Two-dimensional projection of the CLANS clustering results of NadE homologous sequences. Proteins are indicated by dots. Lines indicate sequence similarity detectable with BLAST and are colored by a spectrum of shades of gray according to the BLAST P-value (black: P-value < 10–200, light grey: P-value < 10–6). Sequences corresponding to structures in PDB are indicated by blue dots, sequence of spNadE is indicated by red dot.

DISCUSSION

We have identified that spNadC has a hexameric structure, similar in oligomeric structure to the human homolog (hsNadC). The hexamers may be treated as “trimers of dimers” where the active sites are located on the dimer interfaces. To date, the majority of the literature is consistent in the belief that the reaction occurs in an ordered-sequential fashion [9,25]. However, there is no agreement on the order in which the substrates bind. [9,25].

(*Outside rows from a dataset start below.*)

/-- What follows the header of a line that is written out. -/
theorem drop_headerText (ext : Bool) (c : Byte) (id len : Nat) (tail : Line) :
    (c :: (headerText ext id len ++ tail)).drop (idDigits ext + 2) = tail := by
  have hl : (headerText ext id len).length = idDigits ext + 1 := by simp [headerText]
  exact List.drop_left' hl

/-- An accepted upper-case header is written back. -/
theorem headerText_of_decodeHeader {ext : Bool} {c : Byte} {rest : Line} {h : RemoteArgs}
    (hd : decodeHeader ext (c :: rest) = .good h) (hu : Machine.upperHex (c :: rest) = true) :
    headerText ext h.id h.len ++ (c :: rest).drop (idDigits ext + 2) = rest := by
  obtain ⟨hlen, hid, hdig, -, -⟩ := decodeHeader_eq_good.mp hd
  obtain ⟨d, hhead, hval⟩ := digitAt_eq_good.mp hdig
  have hidText := hexText_of_hexVal?_field (by omega) hid hu
  have hdrop : rest.drop (idDigits ext) = d :: rest.drop (idDigits ext + 1) := by
    obtain ⟨tl, htl⟩ := List.head?_eq_some_iff.mp hhead
    have htl' : rest.drop (idDigits ext) = d :: tl := htl
    rw [← List.drop_drop, htl', List.drop_one, List.tail_cons]
  calc headerText ext h.id h.len ++ (c :: rest).drop (idDigits ext + 2)
      = field (c :: rest) 1 (idDigits ext) ++ d :: rest.drop (idDigits ext + 1) := by
        simp [headerText, hidText, decDigitByte_of_decDigit? hval]
    _ = rest.take (idDigits ext) ++ rest.drop (idDigits ext) := by rw [hdrop]; rfl
    _ = rest := List.take_append_drop _ _

/-! ## The operands of each format, read after writing -/

theorem digitAt_decDigitByte (c : Byte) {n : Nat} (h : n < 10) :
    digitAt [c, decDigitByte n] 1 = .good n := by
  rw [digitAt_one, decDigit?_decDigitByte h]
  rfl

theorem decodeTimestamp_text (c : Byte) (on : Bool) :
    decodeTimestamp [c, decDigitByte on.toNat] = .good on :=
  decodeTimestamp_eq_good.mpr ⟨rfl, digitAt_decDigitByte c (by cases on <;> decide)⟩

theorem decodePreset_text (c : Byte) (k : Fin 9) :
    decodePreset [c, decDigitByte k.val] = .good k :=
  decodePreset_eq_good.mpr ⟨rfl, digitAt_decDigitByte c (by omega)⟩

theorem decodeWord32_text (c : Byte) (w : Word) :
    decodeWord32 (c :: hexText w.toNat 8) = .good w := by
  refine decodeWord32_eq_good.mpr ⟨by simp, ?_⟩
  rw [field_one c (hexText_length _ _)]
  exact hexVal?_hexText (n := 8) w.isLt

theorem decodeBtr_text (c : Byte) (v : BtrArgs) :
    decodeBtr (c :: (hexText v.b0.toNat 2 ++ hexText v.b1.toNat 2)) = .good v := by
  refine decodeBtr_eq_good.mpr ⟨by simp, ?_, ?_⟩
  · rw [field_one_append c (hexText_length _ _)]
    exact hexVal?_hexText (n := 2) v.b0.isLt
  · exact hexVal?_hexText (n := 2) v.b1.isLt

theorem decodeData_text {ext : Bool} (c : Byte) {a : DataArgs} (h : a.inRange ext = true) :
    decodeData ext (c :: (headerText ext a.id a.len ++ hexBytes a.data)) = .good a := by
  simp only [DataArgs.inRange, Bool.and_eq_true, decide_eq_true_eq, beq_iff_eq] at h
  obtain ⟨⟨hid, hlen⟩, hcount⟩ := h
  refine decodeData_eq_good.mpr ⟨decodeHeader_headerText ext c hid hlen _, ?_, ?_⟩
  · simp [headerText, hcount]
    omega
  · rw [drop_headerText]
    exact hexBytes?_hexBytes a.data

theorem decodeRemote_text {ext : Bool} (c : Byte) {a : RemoteArgs} (h : a.inRange ext = true) :
    decodeRemote ext (c :: headerText ext a.id a.len) = .good a := by
  simp only [RemoteArgs.inRange, Bool.and_eq_true, decide_eq_true_eq] at h
  obtain ⟨hid, hlen⟩ := h
  refine decodeRemote_eq_good.mpr ⟨?_, by simp [headerText]⟩
  simpa using decodeHeader_headerText ext c hid hlen []

/-! ## The operands of each format, written after reading -/

theorem text_of_decodeBare {c : Byte} {rest : Line} {u : Unit}
    (h : decodeBare (c :: rest) = .good u) : [] = rest :=
  (List.length_eq_zero_iff.mp (Nat.succ.inj (decodeBare_eq_good.mp h))).symm

theorem digitText_of_digitAt {c : Byte} {rest : Line} {n : Nat} (hl : (c :: rest).length = 2)
    (h : digitAt (c :: rest) 1 = .good n) : [decDigitByte n] = rest := by
  obtain ⟨d, rfl⟩ := List.length_eq_one_iff.mp (Nat.succ.inj hl)
  rw [digitAt_one, orMalformed_eq_good] at h
  rw [decDigitByte_of_decDigit? h]
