/-- Rules R26, R27, R28: an instruction that is no control instruction moves `pc` past its own words and nowhere else. -/
def Obligations.ProgramCounterWriters : Prop :=
  ∀ (i : Instr) (s t : State), exec i s = .next t →
    i.mnemonic ∉ ["hcf", "jap", "jnc", "jns", "jne", "jeq", "jlo", "jhs", "jvc", "jvs", "jge", "jlt", "jhi", "jls",
      "jgt", "jle", "jmp"] →
    t.pc = s.pc + (if i.size = 4 then 2 else 0)

/-- Rule R37: the flags are read only by the conditional jumps. Any other instruction does the same from a state
that differs in its flags alone: the two end states differ at most in their flags, and not at all if the
instruction writes the flags. -/
def Obligations.FlagsReadOnlyByConditionalJumps : Prop :=
  ∀ (i : Instr) (s t : State) (f : Flags), exec i s = .next t →
    i.mnemonic ∉ ["jnc", "jns", "jne", "jeq", "jlo", "jhs", "jvc", "jvs", "jge", "jlt", "jhi", "jls", "jgt", "jle"] →
    exec i { s with flags := f } =
      .next (if i.mnemonic ∈ ["hcf", "jap", "jmp", "sta", "stab"] then { t with flags := f } else t)

/-! ### Memory -/

/-- Rules R52, R53, R54, R56: after a word is written, the word reads back, its two bytes are the ones the byte order
says, at any address and around the end of memory, and every other byte reads as before. -/
def Obligations.WordWriteThenRead : Prop :=
  ∀ (s : State) (addr w : Word), s.mem.wf = true → WordPopulated s addr →
    ∃ t, s.writeWord addr w = .ok t ∧ t.readWord addr = .ok w ∧
      (s.params.byteOrder = .little →
        t.byteAt addr = w.extractLsb' 0 8 ∧ t.byteAt (addr + 1) = w.extractLsb' 8 8) ∧
      (s.params.byteOrder = .big →
        t.byteAt addr = w.extractLsb' 8 8 ∧ t.byteAt (addr + 1) = w.extractLsb' 0 8) ∧
      ∀ other : Word, other ≠ addr → other ≠ addr + 1 → t.byteAt other = s.byteAt other

/-- Rule R67: a word stored by STA over the very next instruction is the one the next step executes. The stored
word is an instruction of one word; the instruction is STA in its `I8` form. -/
def Obligations.StoreSeenByNextFetch : Prop :=
  ∀ (s t : State) (ra : Reg) (k : Byte) (i : Instr), s.mem.wf = true → s.pc.getLsbD 0 = false →
    s.reg ra + k.setWidth 16 = s.pc → i.size = 2 → s.a = i.firstWord → exec (.staI8 ra k) s = .next t →
    step t = exec i { t with pc := t.pc + 2 }

/-! ### Arithmetic and logic (rules R120 to R128) -/

/-- Rule R121 (with R27, R33): ADD. The formulas of C and V are the spec's own reading, "[from general knowledge,
not in source]" (rule R33, log entry 18). -/
def Obligations.AddForms : Prop :=
  TwoOperandForms 0b00000 .addI8 .addI16 .addRR fun s a b t =>
    t.a.toNat = (a.toNat + b.toNat) % 65536 ∧ NZFrom t.a t.flags ∧ CVOfAdd a b t.a t.flags ∧
    t.draws = s.draws ∧ OnlyAccumulator s t

/-- Rule R122 (with R27, R35): AND. C and V are open in the spec (rule R35, D6): that clause, with its count of draws,
is the model's choice (log entries 4 and 9). -/
def Obligations.AndForms : Prop :=
  TwoOperandForms 0b00100 .andI8 .andI16 .andRR fun s a b t =>
    (∀ n, t.a.getLsbD n = (a.getLsbD n && b.getLsbD n)) ∧ NZFrom t.a t.flags ∧ CVOpen s .and t.a [a, b] t ∧
    OnlyAccumulator s t

/-- Rule R123 (with R27, R34): CMP. The polarity of C is the spec's own reading, "forced by the TRM's jump-condition
table" (rule R34, log entry 18). -/
def Obligations.CmpForms : Prop :=
  TwoOperandForms 0b00010 .cmpI8 .cmpI16 .cmpRR fun s a b t =>
    NZFrom (a - b) t.flags ∧ CVOfSub a b t.flags ∧ t.a = s.a ∧ t.draws = s.draws ∧ OnlyAccumulator s t

/-- Rule R124 (with R27, R35): INV. Bits 10:9 of its word are don't-cares. C and V are open in the spec (rule R35, D6):
that clause, with its count of draws, is the model's choice (log entries 4 and 9). -/
def Obligations.InvForms : Prop :=
  EncodedForms 0b00111 (fun ir => .invI8 (ir.extractLsb' 0 8)) (fun _ imm => .invI16 imm)
    (fun ir => .invRR (wordRb ir)) ∧
  ∀ s : State,
    (∀ (i : Instr) (b pc : Word), (∃ k : Byte, i = .invI8 k ∧ b = k.setWidth 16 ∧ pc = s.pc) ∨
        (i = .invI16 b ∧ pc = s.pc + 2) ∨ (∃ r, i = .invRR r ∧ b = s.reg r ∧ pc = s.pc) →
      Completes (exec i s) fun t =>
        t.a.toNat = 65535 - b.toNat ∧ t.pc = pc ∧ NZFrom t.a t.flags ∧ CVOpen s .inv t.a [b] t ∧ OnlyAccumulator s t)

/-- Rule R125 (with R27, R35): OR. C and V are open in the spec (rule R35, D6): that clause, with its count of draws,
is the model's choice (log entries 4 and 9). -/
def Obligations.OrForms : Prop :=
  TwoOperandForms 0b00101 .orI8 .orI16 .orRR fun s a b t =>
    (∀ n, t.a.getLsbD n = (a.getLsbD n || b.getLsbD n)) ∧ NZFrom t.a t.flags ∧ CVOpen s .or t.a [a, b] t ∧
    OnlyAccumulator s t

/-- Rules R91, R126 (with R27, R35): SGX. `SGX_REG_FIELD` says which field names the register
(log entry 6). C and V are open in the spec (rule R35, D6): that clause, with its count of draws, is the model's
choice (log entries 4 and 9). -/
def Obligations.SgxForms : Prop :=
  EncodedForms 0b00011 (fun ir => .sgxI8 (ir.extractLsb' 0 8)) (fun _ imm => .sgxI16 imm)
    (fun ir => .sgxRR (wordRa ir) (wordRb ir)) ∧
  ∀ s : State,
    (∀ (i : Instr) (b pc : Word), (∃ k : Byte, i = .sgxI8 k ∧ b = k.setWidth 16 ∧ pc = s.pc) ∨
        (i = .sgxI16 b ∧ pc = s.pc + 2) ∨
        (∃ r q, i = .sgxRR q r ∧ s.params.sgxField = .bits6_5 ∧ b = s.reg r ∧ pc = s.pc) ∨
        (∃ r q, i = .sgxRR q r ∧ s.params.sgxField = .bits10_9 ∧ b = s.reg q ∧ pc = s.pc) →
      Completes (exec i s) fun t =>
        (∀ n < 8, t.a.getLsbD n = b.getLsbD n) ∧ (∀ n, 8 ≤ n → n < 16 → t.a.getLsbD n = b.getLsbD 7) ∧ t.pc = pc ∧
        NZFrom t.a t.flags ∧ CVOpen s .sgx t.a [b] t ∧ OnlyAccumulator s t)

/-- Rule R127 (with R27, R34): SUB. The polarity of C is the spec's own reading (rule R34, log entry 18). -/
def Obligations.SubForms : Prop :=
  TwoOperandForms 0b00001 .subI8 .subI16 .subRR fun s a b t =>
    t.a = a - b ∧ NZFrom t.a t.flags ∧ CVOfSub a b t.flags ∧ t.draws = s.draws ∧ OnlyAccumulator s t

/-- Rule R128 (with R27, R35): XOR. C and V are open in the spec (rule R35, D6): that clause, with its count of draws,
is the model's choice (log entries 4 and 9). -/
def Obligations.XorForms : Prop :=
  TwoOperandForms 0b00110 .xorI8 .xorI16 .xorRR fun s a b t =>
    (∀ n, t.a.getLsbD n = (a.getLsbD n ^^ b.getLsbD n)) ∧ NZFrom t.a t.flags ∧ CVOpen s .xor t.a [a, b] t ∧
    OnlyAccumulator s t

/-- Rule R33: after ADD, C is set exactly when the unsigned sum does not fit 16 bits and V exactly when the signed sum
does not. The formulas are the spec's own reading (rule R33, log entry 18). -/
def Obligations.AddFlagsAreRangeTests : Prop :=
  ∀ (s t : State) (ra rb : Reg), exec (.addRR ra rb) s = .next t →
    (t.flags.c = true ↔ 65535 < (s.reg ra).toNat + (s.reg rb).toNat) ∧
    (t.flags.v = true ↔ ¬ (-32768 ≤ (s.reg ra).toInt + (s.reg rb).toInt ∧
      (s.reg ra).toInt + (s.reg rb).toInt ≤ 32767)) ∧
    (t.flags.v = false → t.a.toInt = (s.reg ra).toInt + (s.reg rb).toInt)

/-- Rule R129: "A negation is `inv` followed by `add #1`": from every state both run, and A becomes its own
negative. -/
def Obligations.InvThenIncrementNegates : Prop :=
  ∀ s : State, ∃ t u, exec (.invRR .a) s = .next t ∧ exec (.addI8 .a 1) t = .next u ∧ u.a + s.a = 0

/-! ### Shifts (rules R210 to R214) and SWP (rule R230)

What the name of a shift means is the spec's own reading, "[from general knowledge, not in source]" (rule R210, log
entry 19). C and V are open in the spec (rule R35, D6): the clause on them, with its count of draws, is the model's
choice (log entries 4 and 9). -/

/-- Rules R210, R211 (with R35): SLL. C and V: the model's choice (log entries 4 and 9). -/
def Obligations.SllForms : Prop :=
  ShiftForms false false .sllSHI .sllSHR fun s v n t =>
    t.a.toNat = (v.toNat * 2 ^ n) % 65536 ∧
    (∀ j < 16, t.a.getLsbD j = (decide (n ≤ j) && v.getLsbD (j - n))) ∧ NZFrom t.a t.flags ∧
    CVOpen s .sll t.a [v, BitVec.ofNat 16 n] t ∧ OnlyAccumulator s t
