-- ==== Sys2Proof/Tests/Slice0.lean ====
section
/-! SUPPORT. The model's own tests. The words of the decode tests are written out from the rows of the opcode
table; the step tests are vectors of the spec's 95_test_vectors.md, whose ids they name; the witnesses show that
the hypotheses of the statements can be met. -/

namespace Sys2Proof.Tests

open Sys2Proof.Machine

/-! ### Helpers -/

/-- The spec's default start state: A = 0x0A0A, X = 0x0B0B, Y = 0x0C0C, SP = 0x0D00, all flags 1, `pc` 0x0100. -/
def base : State where
  a := 0x0A0A
  x := 0x0B0B
  y := 0x0C0C
  sp := 0x0D00
  pc := 0x0100
  flags := ⟨true, true, true, true⟩
  mem := []
  params := Params.standard
  draws := 0

/-- A start state with words placed from `pc` on. -/
def placed (s : State) (ws : List Word) : State := s.putBytes s.pc (ws.flatMap (wordBytes s.params.byteOrder))

/-- A, `pc` and the flags N, Z, C, V after one step. -/
def after (s : State) (ws : List Word) : Option (Word × Word × List Bool) :=
  match step (placed s ws) with
  | .next t => some (t.a, t.pc, [t.flags.n, t.flags.z, t.flags.c, t.flags.v])
  | _ => none

/-- `pc` and the two bytes from `addr` on after one step. -/
def stored (s : State) (ws : List Word) (addr : Word) : Option (Word × Byte × Byte) :=
  match step (placed s ws) with
  | .next t => some (t.pc, t.byteAt addr, t.byteAt (addr + 1))
  | _ => none

/-- The fault of one step. -/
def faultOf (s : State) : Option Fault :=
  match step s with
  | .fault f => some f
  | _ => none

/-- What a decoder answers, as an option. -/
def decoded (ir imm : Word) : Option Instr := (decodeWords ir imm).toOption

def big : Params := { Params.standard with byteOrder := .big }

def small : Params := { Params.standard with memSize := 0x1000 }

/-! ### Well-formedness: each check refuses an ill-formed term -/

theorem test_standard_params_wellFormed : Params.standard.wellFormed = true := by decide
theorem test_memSize_zero_refused : ({ Params.standard with memSize := 0 } : Params).memSizeInRange = false := by decide
theorem test_memSize_above_refused : ({ Params.standard with memSize := 65538 } : Params).memSizeInRange = false := by decide
theorem test_memSize_odd_refused : ({ Params.standard with memSize := 0x1001 } : Params).memSizeEven = false := by decide
theorem test_resetPc_odd_refused : ({ Params.standard with resetPc := 1 } : Params).resetPcEven = false := by decide
theorem test_resetPc_unpopulated_refused : ({ small with resetPc := 0x1000 } : Params).resetPcPopulated = false := by decide
theorem test_ill_formed_params_refused : ({ small with resetPc := 0x1000 } : Params).wellFormed = false := by decide
theorem test_image_accepted : imageWellFormed small 0x0FFE [0x50, 0x00] = true := by decide
theorem test_image_odd_origin_refused : imageWellFormed small 0x0001 [0x50] = false := by decide
theorem test_image_too_long_refused : imageWellFormed small 0x0FFE [1, 2, 3] = false := by decide
theorem test_sgx_two_registers_not_assembled : (Instr.sgxRR .x .y).assemblerForm = false := by decide
theorem test_sgx_one_register_assembled : (Instr.sgxRR .y .y).assemblerForm = true := by decide
theorem test_memory_zero_entry_refused : Memory.wf [(4, 0x00)] = false := by decide
theorem test_memory_order_refused : Memory.wf [(5, 0x01), (4, 0x02)] = false := by decide
theorem test_memory_address_refused : Memory.wf [(65536, 0x01)] = false := by decide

Recombinantly expressed spNadC-apo and spNadC_Δ69A were active, however, the activity studies indicate that the enzyme is inefficient. This observation is consistent with results obtained by Sorci et al. [3]. The low efficiency of the enzyme is somewhat surprising as the ΔG of the quinolinate phosphoribosyl transferase reaction is −36.1 ± 9.6 kJ/mol (in physiological conditions) as calculated by the eQuilibrator server [26]. It cannot be excluded that spNadC has another function that has not yet been identified. It is also possible that there is a missing “effector” molecule/macromolecule that could increase its activity. Such a possibility is strengthened by the fact that NadC has only been identified in GAS and Streptococcus pneumoniae, and was suggested to play a role in the increased virulence as stated in the introduction. [3].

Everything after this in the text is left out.